Что представлял собой в православной России католический элемент, откуда он возник и в чем его предназначение? Юлия Данзас прослеживает все перипетии отношения русских властей к католицизму, вплоть до «разразившихся гонений» 1922–1923 годов. Сердечное отношение к католицизму в Древней Руси (вплоть до XIII века) сменяется затем подозрительным и даже враждебным его восприятием с того момента, как «религиозный вопрос становится признаком национальной принадлежности». Усугубило его униатство, а затем польская интервенция в Россию (1609–1618) и последующие конфликты с латинским Западом. Стоит также различать католиков латинского обряда (главным образом, поляков), униатов (православных, примкнувших к Риму вследствие Брестской унии (1596) вплоть до ее отмены в 1839 г.) и русских, обратившихся в католичество (восточного или латинского обряда), так же как и католические религиозные ордена, которые всегда подчинялись ограничениям.
– «Россия и распространение христианства» (Russie et Chretiente, 1937, I).
Пространная историческая статья Юлии Данзас о христианстве в России и о распространении христианства при его экспансии, с картами и статистическими таблицами. Здесь дает себя знать способность Юлии Данзас четко и систематически излагать сложные исторические факты, проводя параллели с тем, что происходило на Западе. Она уделяет пристальное внимание и отношениям Православной церкви с исламом: «Борьба Креста с Полумесяцем не была для России вопросом жизни и смерти, как это было для христиан Средиземноморья». В предисловии автор отвергает снисходительное или враждебное отношение к России, которое встречается в католических кругах, склонных к прозелитизму. Вторая часть («Настоящее») посвящена XIX и XX векам.

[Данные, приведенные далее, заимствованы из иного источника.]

-- ==== Sys2Proof/Machine/Island.lean ====
section
/-! DEFINITION. The safety island (R249 to R275): pair permits and outputs, latched faults, inputs and seals, channel A
and channel B, occupancy and comparison, the commit. -/

namespace Sys2Proof.Machine

/-- A configuration is active on a device with an island. -/
def safActive (s : State) : Bool := flag s R.SAF_STAT F.SAF_STAT_ACTIVE && !s.variantAN

/-! ### Outputs (R250, R264) -/

def ossd (s : State) (o : Nat) : Ossd := tget Ossd.init s.saf.outs o
def modOssd (s : State) (o : Nat) (f : Ossd → Ossd) : State :=
  { s with saf := { s.saf with outs := tmod Ossd.init s.saf.outs o f } }
def safPair (s : State) (p : Nat) : SafPair := tget SafPair.init s.saf.pairs p
def modPair (s : State) (p : Nat) (f : SafPair → SafPair) : State :=
  { s with saf := { s.saf with pairs := tmod SafPair.init s.saf.pairs p f } }

/-- The level of an output. -/
def Ossd.high (x : Ossd) : Bool := x.on && x.pulse.isNone

/-- An output goes low; within a test pulse the demand is kept (R265). -/
def ossdOff (s : State) (o : Nat) : State :=
  modOssd s o (fun x => if x.on then { x with on := false, since := now s, demand := x.pulse.isSome, ended := none } else x)

/-! ### Inputs (R266, R267) -/

/-- State code of input i: 0 INACTIVE, 1 ACTIVE, 2 PENDING, 3 FAULT (log 63). -/
def inState (s : State) (i : Nat) : Nat := fget s R.SAF_INSTATE F.SAF_INSTATE_STATE / 4 ^ i % 4

def setInState (s : State) (i v : Nat) : State :=
  let w := fget s R.SAF_INSTATE F.SAF_INSTATE_STATE
  let s := fset s R.SAF_INSTATE F.SAF_INSTATE_STATE (w - inState s i * 4 ^ i + v * 4 ^ i)
  fset s R.SAF_INPUTS F.SAF_INPUTS_FUNC (setBitN (fget s R.SAF_INPUTS F.SAF_INPUTS_FUNC) i (decide (v = 1)))

/-- Inputs of a role, rising. -/
def roleInputs (s : State) (r : Nat) : List Nat := (List.range 8).filter (fun i => cfgRole s.saf.cfg i = r)

/-- The set number that the SELECT inputs give (R259) (log 63). -/
def selectedSet (s : State) : Nat :=
  ((roleInputs s 6).zipIdx.map (fun p => if inState s p.1 = 1 then 2 ^ p.2 else 0)).sum

/-- SET_BAD (R259). -/
def setBad (s : State) : Bool :=
  safActive s && (!(decide (selectedSet s < 16) && bitOf (cfgSetValid s.saf.cfg) (selectedSet s)) ||
    (roleInputs s 6).any (fun i => decide (2 ≤ inState s i)))

/-! ### Pair permits (R262, R263) -/

def occupied (l : List (Nat × Bool)) (i : Nat) : Bool := tget true l i

/-- The protective fields of pair p in the active set. -/
def pairFields (s : State) (p : Nat) : List Nat :=
  ((List.range 4).map (4 * s.saf.setNo + ·)).filter (fun i => fieldRole s.saf.cfg i = p + 1)

/-- Every condition of R262 but the restart. -/
def pairCond (s : State) (p : Nat) : Bool :=
  decide (modeOf s = .scan) && s.sys.target.isNone && safActive s && !safFaulted s && !flag s R.SAF_FAULT F.SAF_FAULT_CFG_LOAD &&
    !setBad s && s.sys.reset.isNone && !s.sys.withdrawn &&
    (pairFields s p).all (fun i => !occupied s.saf.occA i && !occupied s.saf.occB i) &&
    (roleInputs s (p + 1) ++ roleInputs s 3).all (fun i => decide (inState s i = 1)) &&
    (bitList 2 (cfgScnUse s.saf.cfg)).all (fun c => flag s (R.SCN_STAT c) F.SCN_STAT_EMIT_OK)

/-- A field of SAF_OSSD of a pair. -/
def pairFld (p : Nat) : Fld := if p = 0 then F.SAF_OSSD_PAIR0 else F.SAF_OSSD_PAIR1

/-- SAF_OSSD, SET_BAD and SAF_FIELDS follow the island's state. -/
def safShow (s : State) : State :=
  if s.variantAN then s
  else
    let s := (List.range 2).foldl (fun s p =>
      let a := ossd s p
      let b := ossd s (2 + p)
      fset s R.SAF_OSSD (pairFld p) (b2n (safPair s p).on * 128 + b2n a.high * 64 + b2n b.high * 32 + b2n a.rb * 16 + b2n b.rb * 8 +
        b2n (!(safPair s p).on && (safPair s p).okSince.isSome) * 4)) s
    let four := fun (l : List (Nat × Bool)) => ((List.range 4).map (fun f => b2n (occupied l (4 * s.saf.setNo + f)) * 2 ^ f)).sum
    let s := fset s R.SAF_FIELDS F.SAF_FIELDS_SET s.saf.setNo
    let s := fset (fset s R.SAF_FIELDS F.SAF_FIELDS_OCC_A (four s.saf.occA)) R.SAF_FIELDS F.SAF_FIELDS_OCC_B (four s.saf.occB)
    let bad := setBad s
    let s := if bad && !flag s R.SAF_STAT F.SAF_STAT_SET_BAD then raise s 540 else s
    fsetB s R.SAF_STAT F.SAF_STAT_SET_BAD bad

/-- A pair is switched off: DEMAND (R262, R282). -/
def pairOff (s : State) (p : Nat) : State :=
  let s := if (safPair s p).on then
      flagRaise (finc s R.SAF_CNT_A F.SAF_CNT_A_DEMANDS) R.SAF_STAT F.SAF_STAT_DEMAND 536
    else s
  modPair (ossdOff (ossdOff s p) (2 + p)) p (fun _ => SafPair.init)

/-- A pair is switched on; a pulse of one of its outputs delays it (R265). -/
def pairOn (s : State) (p : Nat) : State :=
  if (safPair s p).on || (ossd s p).pulse.isSome || (ossd s (2 + p)).pulse.isSome then s
  else
    let up := fun (s : State) (o : Nat) => modOssd s o (fun x => { x with on := true, since := now s, ended := none, demand := false })
    modPair (up (up s p) (2 + p)) p (fun x => { x with on := true, pulseAt := none })

/-- PAIR_PERMIT (R262, R263) for pair p. -/
def pairStep (s : State) (p : Nat) : State :=
  if pairCond s p then
    let s := modPair s p (fun x => { x with okSince := some (x.okSince.getD (now s)) })
    if !cfgManual s.saf.cfg p && decide ((safPair s p).okSince.getD 0 + ticksMs (cfgRstDly s.saf.cfg p) ≤ now s) then pairOn s p
    else s
  else pairOff s p
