-- ==== Sys2Proof/Machine/Lanes.lean ====
section
/-! DEFINITION. Lane ports (R374 to R386): port states, training, low power, PRBS, taps, framing, replay. Port p is
0 H, 1 U, 2 D. -/

namespace Sys2Proof.Machine

/-! ### Port states (R378) -/

abbrev lnDisabled := 0
abbrev lnDetect := 1
abbrev lnClock := 2
abbrev lnLock := 3
abbrev lnDeskew := 4
abbrev lnParam := 5
abbrev lnActive := 6
abbrev lnStandby := 7
abbrev lnDeep := 8
abbrev lnPrbs := 9

def lnState (s : State) (p : Nat) : Nat := fget s (R.LN_STAT p) F.LN_STAT_STATE

/-- Data lanes of a port. -/
def laneCount (p : Nat) : Nat := if p = 0 then 8 else 4

/-- Raises event k of port p (R403, R425). -/
def lnEv (s : State) (p k : Nat) : State := raise s (320 + 12 * p + k)

/-- Per-lane bits of a port that a change of state resets. DEDUCED (log 81). -/
def lnLanes (s : State) (p : Nat) (f : State → Nat → State) : State := (List.range (laneCount p)).foldl f s

/-- STATE takes a value. LANES shows the lanes in use while frames can pass; the lanes hold word lock from LOCK
to STANDBY. Entry to DETECT makes a check at once, and PARAM is skipped only on the way straight out of DEEP (R378) (log 81). -/
def lnSet (s : State) (p st : Nat) : State :=
  let s := fset s (R.LN_STAT p) F.LN_STAT_STATE st
  let s := fset s (R.LN_STAT p) F.LN_STAT_LANES (if st = lnActive ∨ st = lnStandby then laneCount p else 0)
  let s := if lnDeskew ≤ st ∧ st ≤ lnStandby then s
    else lnLanes s p (fun s l => foff s (R.LN_RX p l) F.LN_RX_LOCKED)
  let s := if st = lnPrbs then s else lnLanes s p (fun s l => foff s (R.LN_PRBS p l) F.LN_PRBS_PLOCK)
  modLane s p (fun x => { x with
    since := now s, check := if st = lnDetect then now s else x.check, lp := none,
    deep := x.deep && decide (st ≠ lnDisabled) && decide (st ≠ lnDetect) })

/-- A port that carried frames stops: its credits lapse, and a cascade port in a ring applies the bypass (log 78). -/
def lnLeave (s : State) (p st : Nat) : State :=
  let up := laneUp s p
  let s := lnSet s p st
  let s := modLane s p (fun x => { x with vcs := x.vcs.map (fun v => (v.1, { v.2 with credit := 0, owe := 0, ackDue := false })) })
  if up then ringPortDown s p else s

/-- The fall to DETECT with DOWN (R378) (log 81). -/
def lnDown (s : State) (p : Nat) : State :=
  let s := finc (fon s (R.LN_STAT p) F.LN_STAT_DOWN) (R.LN_CNT_B p) F.LN_CNT_B_DOWN_CNT
  lnEv (lnLeave s p lnDetect) p 1

/-- Receive buffer of a virtual channel in 64 B units (R383). -/
def vcUnits (v : Nat) : Nat := if v = 0 then 128 else if v = 2 then 1024 else 512

/-- Virtual channels of a port. -/
def portVcs (p : Nat) : List Nat := if p = 0 then [0, 1, 2] else [0, 2, 3]

/-! ### Frames (R382, R386) -/

/-- 64 B units of a frame. DEDUCED (log 78). -/
def frameUnits (f : LaneFrame) : Nat := ceilDiv (16 + f.body.length) 64

/-- The header's acknowledgement and the trailer's grant: the first virtual channel that owes one. -/
def stampFrame (s : State) (p : Nat) (f : LaneFrame) : State × LaneFrame :=
  let a := ((portVcs p).find? (fun v => (vcOf s p v).ackDue)).getD 0
  let g := ((portVcs p).find? (fun v => decide (0 < (vcOf s p v).owe))).getD 0
  let n := min (vcOf s p g).owe 0xFFFF
  let f := { f with ackVc := Fin.ofNat 4 a, ack := BitVec.ofNat 12 (vcOf s p a).rx, grantVc := Fin.ofNat 4 g, grant := BitVec.ofNat 16 n }
  let s := modVc s p a (fun x => { x with ackDue := false })
  let s := modVc s p g (fun x => { x with owe := x.owe - n })
  (modLane s p (fun x => { x with lastAck := now s }), f)
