-- ==== Sys2Proof/Machine/Steering.lean ====
section
/-! DEFINITION. Beam steering (09_beam_steering.md): the axis programs, coefficient banks and swaps, trajectories,
the park generator, the scanner states, stall and sensor faults. -/

namespace Sys2Proof.Machine

def axis (s : State) (a : Nat) : Axis := tget Axis.init s.ctl.axes a
def modAxis (s : State) (a : Nat) (f : Axis → Axis) : State :=
  { s with ctl := { s.ctl with axes := tmod Axis.init s.ctl.axes a f } }
def scanner (s : State) (c : Nat) : Scanner := tget Scanner.init s.ctl.scns c
def modScanner (s : State) (c : Nat) (f : Scanner → Scanner) : State :=
  { s with ctl := { s.ctl with scns := tmod Scanner.init s.ctl.scns c f } }

/-! ### Configuration -/

/-- TYPE, 11 read as off (R225). -/
def axType (s : State) (a : Nat) : Nat :=
  if fget s (R.AX_CFG a) F.AX_CFG_TYPE = 3 then 0 else fget s (R.AX_CFG a) F.AX_CFG_TYPE

/-- Sample period in half ticks (R205) (log 65). -/
def axPeriod (s : State) (a : Nat) : Nat := 5 * max 2500 (fget s (R.AX_CFG a) F.AX_CFG_PERIOD)

/-- The fast axis of scanner c (R218). -/
def fastAxis (s : State) (c : Nat) : Nat := 2 * c + fget s (R.SCN_CTRL c) F.SCN_CTRL_FAST_AX

/-- The other axis of a scanner. -/
def otherAxis (a : Nat) : Nat := 4 * (a / 2) + 1 - a

/-- Scanner states (R224). -/
abbrev scnOff := 0
abbrev scnSweep := 1
abbrev scnRamp := 2
abbrev scnRun := 3
abbrev scnPark := 4
abbrev scnFault := 5

def scnState (s : State) (c : Nat) : Nat := fget s (R.SCN_STAT c) F.SCN_STAT_STATE

/-- SWEEP, RAMP or RUN. -/
def scnMoving (s : State) (c : Nat) : Bool := decide (1 ≤ scnState s c) && decide (scnState s c ≤ 3)

/-- PARK_MS, START_TO, A_RAMP and SWEEP, of which 0 acts as 1. -/
def parkTicks (s : State) (c : Nat) : Nat := ticksMs (max 1 (fget s (R.SCN_PARK c) F.SCN_PARK_PARK_MS))
def startToTicks (s : State) (c : Nat) : Nat := ticksMs (10 * max 1 (fget s (R.SCN_START c) F.SCN_START_START_TO))
def aRamp (s : State) (c : Nat) : Nat := max 1 (fget s (R.SCN_START c) F.SCN_START_A_RAMP)
def sweepRate (s : State) (c : Nat) : Nat := max 1 (fget s (R.SCN_START c) F.SCN_START_SWEEP)

/-- PARK of an axis. -/
def parkOut (s : State) (a : Nat) : Int := signed 16 (fget s (R.AX_DRV a) F.AX_DRV_PARK)

/-- Supply factor KS, unsigned 2.14 (R207). -/
def axKs (s : State) (a : Nat) : Nat := fget s (R.AX_FF a) F.AX_FF_KS

/-! ### Coefficient banks and trajectories (R209, R210, R215, R222) -/

/-- The active bank. -/
def axBank (s : State) (a : Nat) : Nat := fget s (R.AX_SWAP a) F.AX_SWAP_BANK

/-- `n` little-endian bytes at an offset of the active bank. -/
def coefN (s : State) (a off n : Nat) : Nat :=
  ofLeBytes ((List.range n).map (fun i => tget 0#8 (axis s a).banks (128 * axBank s a + off + i)))

/-- An INTEGER16 of the active bank. -/
def coef (s : State) (a off : Nat) : Int := signed 16 (coefN s a off 2)

abbrev cKP := 0x40
abbrev cKI := 0x42
abbrev cKA := 0x44
abbrev cKB := 0x46
abbrev cILO := 0x48
abbrev cIHI := 0x4A
abbrev cUMIN := 0x4C
abbrev cUMAX := 0x4E
abbrev cKPA := 0x50
abbrev cKIA := 0x52
abbrev cKPP := 0x54
abbrev cKIP := 0x56
abbrev cAMP := 0x58
abbrev cPH := 0x5A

– «Святые Русской церкви» (Russie et Chretiente, 1937, № 3).
Юлия Данзас обрисовывает типологию разных категорий святых (воины, монахи, епископы, юродивые), которая служит тому, чтобы «сокрушить все нагромождения ложных представлений» о Русской церкви и все «взаимонепонимания»: у обеих Церквей есть общее святое наследие; русские святые, если выйти за рамки национальных особенностей (которых не стоит преувеличивать), связанных с историческими обстоятельствами, тождественны западным святым. Юлия отметает возражение (католическое) о враждебности русских святых к Римской церкви, считавшейся еретической: причиной этого было неведение, «ошибка была чистосердечной, намерение чистым: спасти целостность учения предков». Юлия здесь оказывается гораздо «либеральнее», чем Православная церковь, которая из почитаемых на Западе святых признает лишь тех, которые были канонизированы до раскола 1054 г., тогда как Католическая церковь ввела в свою византийско-славянскую литургию несколько православных святых, канонизированных после 1054 года [32] . Эта статья стала первым исследованием на французском языке по типологии русских святых и истории их канонизации.
32
См.: Congar Yves M.-J. A propos des saints canonises dans les Eglises orthodoxes // Revue des sciences religieuses. 1948. № 22 (3). P. 240–259.
– «Истоки богословской мысли в России» (Russie et Chretiente, 1937, № 4).
Юлия Данзас подчеркивает, вопреки «мифу об изолированности и аутентичности русского православия», важность контактов русской религиозной мысли с католицизмом (в Древней Руси), протестантизмом и пиетизмом в XIX веке. Она считает, что углубленное изучение позволит вновь обрести, под слоем «протестантизирующих» влияний, кафоличность (универсальность) православия, существовавшую до того, как его свели к «продукту территории» и отождествили с «национальным чувством, враждебным к Западу» (речь идет о славянофильстве): не нужно смешивать религиозный национализм с учением Русской церкви. Возвращение к чистоте православия позволило бы преодолеть предрассудок о том, что «сближение с Католической церковью будет предательством национального идеала». Опираться на то, что у нас есть или было общего, а не на то, что пришло позднее, чтобы разделять, – таков для Юлии путь к единению Церквей, который она предлагает.